I have a playbook that:
Instructs a networking device to pull in a new firmware image via TFTP
Instructs the networking device to calculate the md5 hash value
Stores the output of the calculation in .stdout
Has a conditional When: statment that checks for a given md5 value in the .stdout before proceeding with the task block.
No matter what md5 value I give, it always runs the task block.
The conditional statement is:
when: '"new_ios_md5" | string in md5_result.stdout'
Here is the full playbook:
- name: UPGRADE SUP8L-E SWITCH FIRMWARE
hosts: switches
connection: network_cli
gather_facts: no
vars_prompt:
- name: "compliant_ios_version"
prompt: "What is the compliant IOS version?"
private: no
- name: "new_ios_bin"
prompt: "What is the name of the new IOS file?"
private: no
- name: "new_ios_md5"
prompt: "What is the MD5 value of the new IOS file?"
private: no
- name: "should_reboot"
prompt: "Do you want Ansible to reboot the hosts? (YES or NO)"
private: no
tasks:
- name: GATHER SWITCH FACTS
ios_facts:
- name: UPGRADE IOS IMAGE IF NOT COMPLIANT
block:
- name: COPY OVER IOS IMAGE
ios_command:
commands:
- command: "copy tftp://X.X.X.X/45-SUP8L-E/{{ new_ios_bin }} bootflash:"
prompt: '[{{ new_ios_bin }}]'
answer: "\r"
vars:
ansible_command_timeout: 1800
- name: CHECK MD5 HASH
ios_command:
commands:
- command: "verify /md5 bootflash:{{ new_ios_bin }}"
register: md5_result
vars:
ansible_command_timeout: 300
- name: CONTINUE UPGRADE IF MD5 HASH MATCHES
block:
- name: SETTING BOOT IMAGE
ios_config:
lines:
- no boot system
- boot system flash bootflash:{{ new_ios_bin }}
match: none
save_when: always
- name: REBOOT SWITCH IF INSTRUCTED
block:
- name: REBOOT SWITCH
ios_command:
commands:
- command: "reload"
prompt: '[confirm]'
answer: "\r"
vars:
ansible_command_timeout: 30
- name: WAIT FOR SWITCH TO RETURN
wait_for:
host: "{{inventory_hostname}}"
port: 22
delay: 60
timeout: 600
delegate_to: localhost
- name: GATHER ROUTER FACTS FOR VERIFICATION
ios_facts:
- name: ASSERT THAT THE IOS VERSION IS CORRECT
assert:
that:
- compliant_ios_version == ansible_net_version
msg: "New IOS version matches compliant version.

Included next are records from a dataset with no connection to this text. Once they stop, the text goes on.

-- ==== Sys2Proof/Machine/RegTable.lean ====
section
/-! DEFINITION. The register tables of the spec: for each kind of page, its registers' offsets, writable fields, access
codes and reset values (R73, R79, R80 and the page tables of every chapter). -/

namespace Sys2Proof.Machine

/-- The kinds of page of R73; hole is every page the table does not list. -/
inductive PageKind where
  | dev | beat | bay | mxa | tvu | gig | scr | ntc | suu | ftc | memxl | wcb | ope | link | rtr | rtab | stg | bcu | hif | sriov | ctx | cmp | sec | fuse | jrnl | pwr | clk | rst | hang | therm | ras | tele | qdb | qcfg | ctxWindow | hole
  deriving DecidableEq, Repr

/-- How a register behaves beyond its field masks: plain; RWL fields (R81); the words of an event-counter pair and of a
time-counter pair (R91). -/
inductive RegKind where
  | plain | locked | eventLo | eventHi | timeLo | timeHi
  deriving DecidableEq, Repr

/-- Who may write a register: any path; the management VC only (R78); the Chaise and the management VC (R65); the PF and
the management VC (R558); no VF, whose write is flagged RO (R470); the PF alone (R337). -/
inductive RegWho where
  | any | dareder | chaiseMgmt | pfMgmt | pf | pfOnly
  deriving DecidableEq, Repr

/-- One row of a register table: n registers from off, stride bytes apart; the masks of the bits a write stores, of the
bits a 1 clears, and of the write-only bits; whether the register is one word of a 64A pair; and its reset value. -/
structure RegRow where
  off : Nat
  n : Nat
  stride : Nat
  wr : Nat
  c1 : Nat
  wo : Nat
  kind : RegKind
  who : RegWho
  a64 : Bool
  reset : Nat
  deriving DecidableEq, Repr

/-- The block-specific registers of a page of kind dev. -/
def rows_dev : List RegRow :=
  [⟨0x400, 1, 4, 0, 0, 0, .plain, .any, false, 0⟩,
   ⟨0x404, 1, 4, 0, 0, 0, .plain, .any, false, 0⟩,
   ⟨0x408, 1, 4, 0, 0, 0, .plain, .any, false, 0⟩,
   ⟨0x40C, 1, 4, 0, 0, 0, .plain, .any, false, 0⟩,
   ⟨0x410, 1, 4, 0, 0, 0, .plain, .any, false, 0⟩,
   ⟨0x414, 1, 4, 0, 0, 0, .plain, .any, false, 0⟩,
   ⟨0x418, 1, 4, 0, 0, 0, .plain, .any, false, 0⟩,
   ⟨0x41C, 1, 4, 0, 0, 0, .plain, .any, false, 0⟩,
   ⟨0x420, 1, 4, 0, 0, 0, .plain, .any, true, 0⟩,
   ⟨0x424, 1, 4, 0, 0, 0, .plain, .any, true, 0⟩,
   ⟨0x428, 1, 4, 0, 0, 0, .plain, .any, false, 0⟩,
   ⟨0x42C, 1, 4, 0, 0, 0, .plain, .any, false, 0⟩,
   ⟨0x430, 1, 4, 0, 0, 0, .plain, .any, true, 0⟩,
   ⟨0x434, 1, 4, 0, 0, 0, .plain, .any, true, 0⟩,
   ⟨0x438, 1, 4, 0, 0, 0, .plain, .any, true, 0⟩,
   ⟨0x43C, 1, 4, 0, 0, 0, .plain, .any, true, 0⟩,
   ⟨0x440, 1, 4, 0, 0, 0, .plain, .any, false, 0⟩,
   ⟨0x444, 1, 4, 0, 0, 0, .plain, .any, false, 0⟩,
   ⟨0x448, 1, 4, 0, 0, 0, .plain, .any, false, 0⟩,
   ⟨0x44C, 1, 4, 0, 0, 0, .plain, .any, false, 0⟩,
   ⟨0x450, 1, 4, 0, 0, 0, .plain, .any, false, 0⟩,
   ⟨0x454, 1, 4, 0, 0, 0, .plain, .any, false, 0⟩,
   ⟨0x458, 1, 4, 0, 0, 0, .plain, .any, false, 0⟩,
   ⟨0x45C, 1, 4, 0, 0, 0, .plain, .any, false, 0⟩,
   ⟨0x040, 1, 4, 0, 0, 0, .plain, .any, true, Config.serialLo⟩,
   ⟨0x044, 1, 4, 0, 0, 0, .plain, .any, true, Config.serialHi⟩,
   ⟨0x048, 1, 4, 0, 0, 0, .plain, .any, false, Config.devCode⟩,
   ⟨0x04C, 1, 4, 0, 0, 0, .plain, .any, false, Config.devStrap⟩,
   ⟨0x050, 1, 4, 0, 0, 0, .plain, .any, false, 0x00000001⟩,
   ⟨0x054, 1, 4, 0x000000FF, 0, 0, .plain, .any, false, 0⟩,
   ⟨0x058, 1, 4, 0, 0, 0, .plain, .any, false, 0⟩,
   ⟨0x060, 4, 4, 0xFFFFFFFF, 0, 0, .plain, .any, false, 0⟩]

/-- The block-specific registers of a page of kind beat. -/
def rows_beat : List RegRow :=
  [⟨0x040, 1, 4, 0, 0, 0, .timeLo, .any, false, 0⟩,
   ⟨0x044, 1, 4, 0, 0, 0, .timeHi, .any, false, 0⟩,
   ⟨0x048, 1, 4, 0, 0, 0, .timeLo, .any, false, 0⟩,
   ⟨0x04C, 1, 4, 0, 0, 0, .timeHi, .any, false, 0⟩,
   ⟨0x050, 1, 4, 0, 0, 0, .plain, .any, false, 0x0000000D⟩,
   ⟨0x054, 1, 4, 0x8000001F, 0, 0, .plain, .dareder, false, 0⟩,
   ⟨0x058, 1, 4, 0xFFFFFFFF, 0, 0, .plain, .dareder, true, 0⟩,
   ⟨0x05C, 1, 4, 0xFFFFFFFF, 0, 0, .plain, .dareder, true, 0⟩,
   ⟨0x060, 1, 4, 0, 0, 0, .plain, .any, false, 0x016F00F5⟩,
   ⟨0x064, 1, 4, 0x001F010F, 0, 0x80000000, .plain, .dareder, false, 0x0000000F⟩,
   ⟨0x068, 1, 4, 0, 0, 0, .plain, .any, false, 0⟩,
   ⟨0x06C, 1, 4, 0, 0, 0, .plain, .any, false, 0⟩,
   ⟨0x070, 1, 4, 0x00000F01, 0, 0, .plain, .any, false, 0x00000100⟩,
   ⟨0x074, 1, 4, 0x000003FF, 0, 0, .plain, .any, false, 0x00000100⟩,
   ⟨0x080, 1, 4, 0, 0, 0, .plain, .any, false, 0⟩,
   ⟨0x084, 1, 4, 0, 0, 0, .plain, .any, false, 0⟩,
   ⟨0x088, 1, 4, 0, 0, 0, .plain, .any, false, 0⟩,
   ⟨0x08C, 1, 4, 0, 0, 0, .plain, .any, false, 0⟩,
   ⟨0x090, 1, 4, 0, 0, 0, .eventLo, .any, false, 0⟩,
   ⟨0x094, 1, 4, 0, 0, 0, .eventHi, .any, false, 0⟩,
   ⟨0x098, 1, 4, 0, 0, 0, .plain, .any, false, 0⟩,
   ⟨0x09C, 1, 4, 0, 0, 0, .plain, .any, false, 0⟩,
   ⟨0x0A0, 1, 4, 0, 0, 0, .plain, .any, false, 0⟩,
   ⟨0x0A4, 1, 4, 0, 0, 0, .plain, .any, false, 0⟩,
   ⟨0x0A8, 1, 4, 0, 0, 0, .plain, .any, false, 0⟩,
   ⟨0x0AC, 1, 4, 0, 0, 0xF00000FF, .plain, .dareder, false, 0⟩,
   ⟨0x0B0, 1, 4, 0xFFFFFFFF, 0, 0, .plain, .any, true, 0⟩,
   ⟨0x0B4, 1, 4, 0x0000FFFF, 0, 0, .plain, .any, true, 0⟩,
   ⟨0x0C0, 1, 4, 0xFFFFFFFF, 0, 0, .plain, .chaiseMgmt, true, 0⟩,
   ⟨0x0C4, 1, 4, 0xFFFFFFFF, 0, 0, .plain, .chaiseMgmt, true, 0⟩,
   ⟨0x0C8, 1, 4, 0xFFFFFFFF, 0, 0, .plain, .chaiseMgmt, true, 0⟩,
   ⟨0x0CC, 1, 4, 0x0000FFFF, 0, 0, .plain, .chaiseMgmt, true, 0⟩,
   ⟨0x0D0, 1, 4, 0x80000000, 0x00000001, 0, .plain, .chaiseMgmt, false, 0⟩,
   ⟨0x100, 12, 4, 0, 0, 0, .plain, .any, false, 0⟩,
   ⟨0x140, 8, 4, 0, 0xFFFFFFFF, 0, .plain, .any, false, 0⟩]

Upgrade successful."
when: should_reboot == "YES"
when: '"new_ios_md5" | string in md5_result.stdout'
when: ansible_net_version != compliant_ios_version
...
The other two conditionals in the playbook work as expected. I cannot figure out how to get ansible to fail the when: '"new_ios_md5" | string in md5_result.stdout' conditional and stop the play if the md5 value is wrong.
When you run the play with debug output the value of stdout is:
"stdout": [
".............................................................................................................................................Done!",
"verify /md5 (bootflash:cat4500es8-universalk9.SPA.03.10.02.E.152-6.E2.bin) = c1af921dc94080b5e0172dbef42dc6ba"
]
You can clearly see the calculated md5 in the string but my conditional doesn't seem to care either way.
Does anyone have any advice?

When you write:
when: '"new_ios_md5" | string in md5_result.stdout'
You are looking for the literal string "new_ios_md5" inside the variable md5_result.stdout. Since you actually want to refer to the new new_ios_md5 variable, you ened to remove the quotes around it:
when: 'new_ios_md5 | string in md5_result.stdout'

Credit goes to zoredache on reddit for the final solution:
BTW, you know that for most of the various networking commands ios_command the results come back as a list right? So you need to index into the list relative to the command you run.
Say you had this. task
ios_command:
commands:
- command: "verify /md5 bootflash:{{ new_ios_bin }}"
- command: show version
- command: show config
register: results
You would have output in the list like this.
# results.stdout[0] = verify
# results.stdout[1] = show version
# results.stdout[2] = show config
So the correct conditional statement would be:
when: 'new_ios_md5 in md5_result.stdout[0]'

Related

AWX playbook failing with "network os cisco.iosxr.iosxr is not supported"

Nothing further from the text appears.